Curiously, this fact seemed to elude American military planners. While Churchill and his generals cautioned that an immediate invasion of France would be premature and destined to end in disaster, General George C. Marshall, Chief of Staff of the United States Army, recommended to President Franklin D. Roosevelt that the “first great offensive” be directed at northwest Europe.4 Marshall wanted the quick, decisive results he thought could be achieved by a frontal attack across the English Channel—the shortest route to Germany—employing maximum strength and accepting the severe casualties that such a strategy would undoubtedly incur. If this invasion could not be immediately mounted, and Marshall recognized this was the case, then a series of limited cross-channel assaults should be undertaken in 1942. The Americans designated this strategy Operation Sledgehammer.
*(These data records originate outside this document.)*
/-- The place of a byte of a command at an address (R131, R138, R141, R345). -/
def State.engPlace (s : State) (c : Cmd) (addr : W64) (write : Bool) : EPlace :=
  let tag := tagOf addr
  if !tagOk addr || decide (tag = 6) then .fault 0x08
  else if tag = 4 ∨ tag = 5 then
    match c.owner with
    | .host _ _ _ => .fault 0x08
    | .agent team _ => match s.team team with
      | none => .fault 0x08
      | some t => match spTeam s team t addr with
        | .team u => .ok { loc := spLoc u (bits addr 21 0), owned := .scratch u, pte := 0, va := 0 }
        | .absent => .wait
        | .fault => .fault 0x08
  else if tag = 8 then
    let p := s.onPeer c.part { loc := locOf 3 (bits addr 59 0), owned := .peer, pte := 0, va := 0 }
    if s.reaches c.part p then .ok p else .fault 0x08
  else
    let va := bits addr 51 0
    match s.walk (s.engUnit c.part c.owner) c.part c.asid va with
    | .fault k => .fault k.toNat
    | .replay => .replay (va / 65536)
    | .leaf pte big =>
      let k := pteKind pte
      let p := s.leafPlace c.part pte big va
      if !s.reaches c.part p then .fault 0x08
      else if tag = 0xC ∧ (k = 0 ∨ k = 3) then .fault 0x08
      else if write && !bit pte 1 then (if writeReplays pte then .replay (pageOf big va) else .fault 0x08)
      else .ok p

/-- A command changed. -/
def State.modCmd (s : State) (n : Nat) (f : Cmd → Cmd) : State := { s with cmds := Tbl.modify s.cmds n f }

/-- A source line of a command read at its owner, once and whole; its Wc enters the command (R144, R153, R155). A line with an uncorrectable error ends the
command (R351). -/
def State.readLine (s : State) (n line : Nat) : Except EPlace State :=
  match Tbl.find? s.cmds n with
  | none => .ok s
  | some c =>
    if (Tbl.find? c.src line).isSome then .ok s
    else match s.engPlace c (BitVec.ofNat 64 (128 * line)) false with
      | .ok p => if s.flaws.contains (p.loc / 128) then .error (.fault 0x18) else
        let s1 := if p.owned = .slice then (s.recall (p.loc / 128) none).touchLine p 0 else s
        let wc := if p.owned = .slice then (s1.line (p.loc / 128)).wc else 0
        .ok (s1.modCmd n fun c => { c with src := Tbl.ins c.src line (s1.read p.loc 128), c := max c.c wc })
      | e => .error e

/-- Source lines of a command read, or the first failure (R155). -/
def State.readLines (s : State) (n : Nat) : List Nat → Except EPlace State
  | [] => .ok s
  | l :: ls => match s.readLine n l with
    | .ok s1 => s1.readLines n ls
    | .error e => .error e

/-- n bytes of the source lines that a command has read. -/
def Cmd.bytes (c : Cmd) (addr n : Nat) : List Byte :=
  (((spanLines addr n).flatMap fun l => (Tbl.find? c.src l).getD (List.replicate 128 0)).drop (addr % 128)).take n

/-! ### Range locks (R24) -/

/-- A command's range of n bytes from its lowest address on, for the issuing team: an end beyond its space locks the range all the same (R24). -/
def rangeOf (team : Nat) (t : Team) (lo : W64) (n : Nat) (dst : Bool) : List (Nat × Nat × Nat × Bool) :=
  match lockKey team t lo with
  | some (k, a) => [(k, a, a + n - 1, dst)]
  | none => []

/-- Enough of a cluster's 64 entries are free (R24). -/
def State.rltRoom (s : State) (cluster : Nat) (n : Nat) : Bool :=
  decide ((s.rlt.filter fun r => r.cluster == cluster).length + n ≤ 64)

/-- The slices of a copy that move bytes. -/
def CopyCmd.moving (k : CopyCmd) : List CopySlice := k.slices.filter fun c => !c.nothing

/-- The lines that hold the masks of a copy's compressed tiles (R183). -/
def CopyCmd.maskLines (k : CopyCmd) : List Nat := k.moving.flatMap CopySlice.maskLines

/-- The highest source byte of a slice that a command reads: of a sparse one, the last that the masks name, which the command has read (R183, R187). -/
def Cmd.readTop (c : Cmd) (sl : CopySlice) : Nat :=
  if sl.geom.sparse then
    greatestOf (sl.tileAddrs.map fun a =>
      a + 512 + sl.geom.esz * ((List.range 64).map fun r => onesBelow (BitVec.ofNat 64 (ofBytes (c.bytes (a + 8 * r) 8))) 64).sum) - 1
  else sl.srcTop
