-- ==== Sys2Proof/Machine/Work.lean ====
section
/-! DEFINITION. The work distributor: homes (R279), admission (R280, R321 to R323), the order of work (R282), the start of teams and grids (R58, R60,
R134, R154, R278, R281, R288, R302) and the end of a grid (R154, R282). -/

namespace Sys2Proof.Machine

/-! ### Clusters and what stands on them -/

/-- The cluster that a team holds a place on. -/
def Team.place (t : Team) : Option Nat :=
  match t.res with
  | .on c => some c
  | .loading c => some c
  | _ => none

/-- The teams that hold a place on a cluster. -/
def State.teamsAt (s : State) (cluster : Nat) : List (Nat × Team) := s.teams.filter fun e => decide (e.2.place = some cluster)

/-- The loads of a cluster's rails: the groups that have not ended (R58, R67). -/
def State.railLoads (s : State) (cluster : Nat) : List RailLoad :=
  (s.teamsAt cluster).foldl (fun ls e => e.2.agents.foldl (fun m g =>
    if g.1 = ctlWho ∨ g.2.issue = .ended then m
    else modNth m g.2.rail fun x => { regs := x.regs + 32 * g.2.budget, groups := x.groups + 1 }) ls) emptyRails

/-- PLIM: the limits of groups on a rail and of teams on a cluster (R311, R321). -/
def capLimit (most cap : Nat) : Nat := max 1 ((most * cap + 1023) / 1024)
/-- Groups per rail (R321). -/
def State.groupLimit (s : State) : Nat := capLimit 16 s.pwc.cap
/-- Teams per cluster (R321). -/
def State.teamLimit (s : State) : Nat := capLimit 8 s.pwc.cap

/-- What a team asks of a cluster (R280). -/
structure Need where
  part : Nat
  asid : Nat
  budgets : List Nat
  /-- Scratchpad lines. -/
  scr : Nat
  obl : Nat
  /-- Tiles that a saved team holds. -/
  tiles : Nat
  /-- A privileged thread's team, which no partition's team joins and which the caps do not count (R304). -/
  priv : Bool
deriving DecidableEq, Repr, Inhabited

/-- A cluster holds HOME 2 pages of a partition: some leaf of its contexts places a page there (R139). -/
def State.holdsPinned (s : State) (part cluster : Nat) : Bool :=
  (s.smallLeaves part).any fun e => decide (pteHome e = 2) && decide (pinCluster e = cluster)

/-- Whether a cluster offers n scratchpad lines in all to a partition's teams: 24,576 where it holds HOME 2 pages, else 32,768 (R139). -/
def State.offers (s : State) (part cluster n : Nat) : Bool :=
  decide (n ≤ 24576) || (decide (n ≤ 32768) && !s.holdsPinned part cluster)

/-- The rails on which a cluster would take a team's groups; none where it does not admit the team (R280, R321). -/
def State.admits (s : State) (n : Need) (cluster : Nat) : Option (List Nat) :=
  let there := s.teamsAt cluster
  let sum := fun (f : Team → Nat) => there.foldl (fun k e => k + f e.2) 0
  if (s.diesOf n.part).contains (dieOf cluster) && decide (there.length < s.teamLimit)
      && there.all (fun e => e.2.part == n.part && e.2.asid == n.asid && e.2.priv == n.priv)
      && s.offers n.part cluster (sum (fun t => t.scratch / 128) + n.scr) && decide (sum (fun t => t.obl) + n.obl ≤ 8192)
      && decide (n.tiles ≤ s.freeTiles cluster) then
    placeGroups (s.railLoads cluster) s.groupLimit n.budgets
  else none

/-! ### Homes (R279) -/

/-- A home: a die and a slice, or no preference of one. -/
structure Home where
  die : Nat
  slice : Option Nat
deriving DecidableEq, Repr, Inhabited

/-- The round-robin home of team t (R279). -/
def roundRobin (dies : List Nat) (t : Nat) : Home := { die := dies.getD (t % max 1 dies.length) 0, slice := none }
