/-- Bytes 0 to 255 of a report (R349). -/
def State.reportBody (s : State) (part : Nat) : List Byte :=
  let p := s.partition part
  toBytes 4 0x54524147 ++ toBytes 4 1 ++ toBytes 2 part ++ toBytes 2 (bits s.devNum 9 0) ++ toBytes 4 (bits p.pstate 11 0) ++ List.replicate 16 0
    ++ p.mail.nonce ++ shake256 Config.certChain ++ shake256 (s.measures part)
    ++ [1, 2, 3, 4].flatMap (fun g => toBytes 2 (minVersion g)) ++ List.replicate 56 0

/-- Bytes written to host memory at a bus address, line by line. -/
def State.busWrite (s : State) (addr : Nat) (bs : List Byte) : Nat → State
  | 0 => s
  | fuel + 1 =>
    if bs = [] then s
    else
      let n := min bs.length (128 - addr % 128)
      ((s.writeAt { loc := locOf 1 addr, owned := .slice, pte := 0, va := 0, slice := homeSlice (locOf 1 addr / 128) } (bs.take n) none).1).busWrite (addr + n) (bs.drop n) fuel

/-- ATTESTATION_REPORT: the signed report is written whole, then ATSTAT is 2; 3 where the buffer cannot be written (R341, R349). -/
def execAttestationReport (part : Nat) (ok : Bool) (s : State) : Next :=
  let m := (s.partition part).mail
  if m.stat ≠ 1 then .next s
  else
    let body := s.reportBody part
    let s1 := if ok then s.busWrite m.dst.toNat (body ++ fitBytes 1280 (Config.sign body)) 14 else s
    .next ((s1.modPart part fun p => { p with mail := { p.mail with stat := if ok then 2 else 3 } }).fire (part + 1) 3)

/-! ### Reset and boot (R3, R347, R348) -/

/-- Dies and stages in the order in which boot is judged (log entry 16). -/
def bootOrder : List (Nat × Nat) := [1, 2, 3, 4].flatMap fun stage => (List.range 12).map fun die => (stage, die)

/-- The digest of an image's header and body (R347, R348; log entry 93). -/
def imageDigest (image : List Byte) : List Byte := shake256 (Config.signedPart image)

/-- What verifying an image of a stage on a die gives: 0 accepted, 1 bad header, 2 bad signature, 3 version below the fused minimum (R339, R347). -/
def imageCheck (stage die : Nat) (image : List Byte) : Nat :=
  if !Config.headerOk stage image then 1
  else if !Config.signatureOk die (imageDigest image) image then 2
  else if Config.version image < minVersion stage then 3
  else 0

/-- Images verified and measured up to the first that fails (R347, R348). -/
def bootFrom (s : State) : List (Nat × Nat) → State
  | [] => { s with bootStat := 1 }
  | (stage, die) :: rest =>
    let image := (Tbl.find? s.flash stage).getD []
    match imageCheck stage die image with
    | 0 => bootFrom (s.extend die (stage - 1) (imageDigest image)) rest
    | cause => { s with bootStat := BitVec.ofNat 64 (cause * 65536 + die * 4096 + stage * 256) }

/-- What outlives a reset of the module: the memory of the host, the pool and peers, and the flash. -/
def State.outside (s : State) : State :=
  { State.reset with mem := s.mem.filter (fun e => decide (2 ^ 64 ≤ e.1) && decide (e.1 < 4 * 2 ^ 64)), flash := s.flash, agenda := s.agenda, fresh := s.fresh }

/-- POWER_ON_RESET: device time starts at 0 on every die, and every die boots; one whose copy of it cannot be synchronised is reported as failed, with
stage and code 0 (R3, R347; log entry 86). -/
def execPowerOnReset (s : State) : Next :=
  match (List.range 12).find? fun d => !Config.syncs d with
  | some d => .next { s.outside with bootStat := BitVec.ofNat 64 (d * 4096) }
  | none => .next (bootFrom s.outside bootOrder)

end Sys2Proof.Machine
end

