/-- The timers of the power controller run out, each on its state alone. A partial frame is discarded after 20 µs without a start bit, and a link's mark
after 5 ms without a valid frame; more than 5 ms without an accepted frame enter fail-safe; the curves apply again at each ms of device time, once; and
at the expiry of a class's grace timer its teams that are not out are pre-empted. Before its time a timer changes nothing (R307, R310, R311, R313, R320,
R341). That the ticks of the curves stand at whole ms of device time is the model's choice (log entry 47). -/
def powerTimers : Prop :=
  (∀ (s : State) (b : Bool) (p : PartFrame), (if b then s.pwc.partB else s.pwc.partA) = some p →
    (p.last + 20000 ≤ s.dtime → exec (.partialFrameDiscard b) s = .next { s with pwc := s.pwc.setPart b none } ∧ s.pwc.received b s.dtime = []) ∧
    (s.dtime < p.last + 20000 → exec (.partialFrameDiscard b) s = .next s ∧ s.pwc.received b s.dtime = p.bytes)) ∧
  (∀ (s : State) (b : Bool) (t : Nat), (if b then s.pwc.linkB else s.pwc.linkA) = some t →
    (t + 5000000 ≤ s.dtime → exec (.linkValidFrameTimeout b) s =
      .next { s with pwc := if b then { s.pwc with linkB := none } else { s.pwc with linkA := none } }) ∧
    (s.dtime < t + 5000000 → exec (.linkValidFrameTimeout b) s = .next s)) ∧
  (∀ s : State,
    (s.pwc.en = true → s.pwc.failsafe = false → s.pwc.since + 5000000 < s.dtime → ∃ u, exec .failsafeEntry s = .next u ∧ u.pwc.failsafe = true ∧
      u.pwc.freq.level = .failsafe ∧ u.pwc.volt.level = .failsafe ∧ u.pwc.cap = ptCap s.pwc.fspt ∧ { fn := 0, vector := 1 } ∈ u.msix ∧ u.mem = s.mem) ∧
    (s.dtime ≤ s.pwc.since + 5000000 → exec .failsafeEntry s = .next s) ∧
    (s.pwc.en = true → s.dtime % 1000000 = 0 → s.pwc.tickAt < s.dtime → s.pwc.first = false ∨ s.pwc.failsafe = true →
      ∃ u, exec .curveTick s = .next u ∧ applied s u ∧ u.mem = s.mem ∧ u.pwc.since = s.pwc.since ∧ u.pwc.tickAt = s.dtime) ∧
    (s.dtime % 1000000 ≠ 0 ∨ s.dtime ≤ s.pwc.tickAt → exec .curveTick s = .next s)) ∧
  (∀ (s : State) (cls t0 : Nat), Tbl.find? s.pwc.graceAt cls = some t0 →
    (t0 + s.pwc.grace.toNat * 1000 ≤ s.dtime → ∃ u, exec (.graceExpiry cls) s = .next u ∧ Tbl.find? u.pwc.graceAt cls = none ∧ u.mem = s.mem ∧
      ∀ n t, s.team n = some t → u.team n = some (if t.cls = cls ∧ t.resident = true ∧ t.saveAsked = true then { t with preempt := true } else t)) ∧
    (s.dtime < t0 + s.pwc.grace.toNat * 1000 → exec (.graceExpiry cls) s = .next s))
Meanwhile, Premier Joseph Stalin was demanding that his Western Allies do something besides talk and bluster. Germany’s invasion of the Soviet Union had committed Hitler to a war on two fronts—always risky because it forced a division of strength and attention—but there was little happening on the western front to distract or weaken German operations against Russia. Northern Africa presented the most immediate front that could be opened against Germany with the military strength, resources, and capability that the Allies could rapidly assemble.